Algérie. Benchicou enfin libre !

Il aura cher payé son audace et sa liberté de penser. Et le Président Bouteflika ne lui aura pas fait cadeau d’un seul jour de peine alors qu’il avait gracié des journalistes en mai dernier condamnés pour “diffamation”. Après avoir purgé deux ans d’emprisonnement, Mohamed Benchicou, le directeur du défunt journal Le Matin, est enfin sorti de la prison El Harrach, mercredi matin. Benchicou dit ne “rien regretter” de ce qu’il avait fait ni de ses deux ans de prison. “Cet accueil, déclare-t-il, est un appel au secours que les Algériens lancent à l’opinion internationale et au régime algérien qui les a privés de toutes les libertés : liberté de pensée, d’écrire, d’entreprendre.”

Il y a deux ans, Benchicou passait devant le tribunal d’El Harrach suite aux poursuites intentées par le ministère des Finances pour “transfert illégal de capitaux et infraction au contrôle des changes”. C’était le 15 juin 2004. Une condamnation qui, selon les avocats de Benchicou, n’a aucun fondement juridique. Le 26 juin 2004, le siège du Matin a été vendu aux enchères suite à un redressement fiscal. Le quotidien a ensuite mis la clé sous le paillasson. En réalité, Benchicou, faisait les frais de la guerre qu’il a menée au président algérien, notamment avant sa réélection en 2004. Persuadé que Bouteflika serait désavoué par les militaires, Benchicou avait publié sous le pseudonyme d’ “Inès” un feuilleton quotidien au vitriol sur Bouteflika. Deux mois avant la présidentielle, Benchicou récidivait en éditant un pamphlet intitulé “Bouteflika, une imposture algérienne”. Réelu, Bouteflika ne lui a jamais pardonné une telle liberté de ton. Dix plaintes existent d’ailleurs toujours à l’encontre de Benchicou.

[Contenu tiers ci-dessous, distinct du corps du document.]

theorem execKeyErase_kept {a s : State} {x1 x2} (h : Kept a s) : KeptR a (execKeyErase x1 x2 s) := by
  unfold execKeyErase
  repeat' first
    | with_reducible assumption
    | (with_reducible refine fun h => ?_)
    | (lift_lets; intro v; first | (refine Kept.cut (s := v) ?_ (fun hv => ?_); rotate_left; clear_value v; rotate_right) | clear_value v)
    | with_reducible apply State.request_kept
    | with_reducible apply State.setKey_kept
    | with_reducible apply KeptR.next_
    | with_reducible apply KeptR.ite
    | with_reducible exact KeptR.fault
    | with_reducible apply Kept.ite
    | with_reducible apply Kept.foldl
    | split
    | (refine Kept.mk_ ?_ rfl rfl rfl rfl; assumption)

theorem execIssueTicket_kept {a s : State} {x1 x2} (h : Kept a s) : KeptR a (execIssueTicket x1 x2 s) := by
  unfold execIssueTicket
  repeat' first
    | with_reducible assumption
    | (with_reducible refine fun h => ?_)
    | (lift_lets; intro v; first | (refine Kept.cut (s := v) ?_ (fun hv => ?_); rotate_left; clear_value v; rotate_right) | clear_value v)
    | with_reducible apply State.request_kept
    | with_reducible apply State.answer_kept
    | with_reducible apply KeptR.next_
    | with_reducible apply KeptR.ite
    | with_reducible exact KeptR.fault
    | with_reducible apply Kept.ite
    | with_reducible apply Kept.foldl
    | split
    | (refine Kept.mk_ ?_ rfl rfl rfl rfl; assumption)

theorem execFwStage_kept {a s : State} {x1 x2} (h : Kept a s) : KeptR a (execFwStage x1 x2 s) := by
  unfold execFwStage
  repeat' first
    | with_reducible assumption
    | (with_reducible refine fun h => ?_)
    | (lift_lets; intro v; try (refine Kept.cut (s := v) ?_ (fun hv => ?_); rotate_left; clear_value v; rotate_right))
    | with_reducible apply State.request_kept
    | with_reducible apply State.keepReq_kept
    | with_reducible apply State.fwStage_kept
    | with_reducible apply KeptR.next_
    | with_reducible apply KeptR.ite
    | with_reducible exact KeptR.fault
    | with_reducible apply Kept.ite
    | with_reducible apply Kept.foldl
    | split
    | (refine Kept.mk_ ?_ rfl rfl rfl rfl; assumption)

theorem execTakeOwner_kept {a s : State} {x1 x2} (h : Kept a s) : KeptR a (execTakeOwner x1 x2 s) := by
  unfold execTakeOwner
  repeat' first
    | with_reducible assumption
    | (with_reducible refine fun h => ?_)
    | (lift_lets; intro v; try (refine Kept.cut (s := v) ?_ (fun hv => ?_); rotate_left; clear_value v; rotate_right))
    | with_reducible apply State.request_kept
    | with_reducible apply State.answer_kept
    | with_reducible apply KeptR.next_
    | with_reducible apply KeptR.ite
    | with_reducible exact KeptR.fault
    | with_reducible apply Kept.ite
    | with_reducible apply Kept.foldl
    | split
    | (refine Kept.mk_ ?_ rfl rfl rfl rfl; assumption)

Dès sa sortie de prison, le journaliste a eu une pensée émue, sur la place de la Liberté à Alger, pour tous les journalistes algériens assassinés par des terroristes. Puis il est allé remettre le prix Benchicou à deux lauréats, Ali Lmrabet et Bachir Laârabi. Tout le monde attend dequelle manière Benchicou reprendra sa plume. Son journal étant fermé, de quels atouts disposera-t-il reconquérir un espace d’expression qui lui sied après une longue absence ?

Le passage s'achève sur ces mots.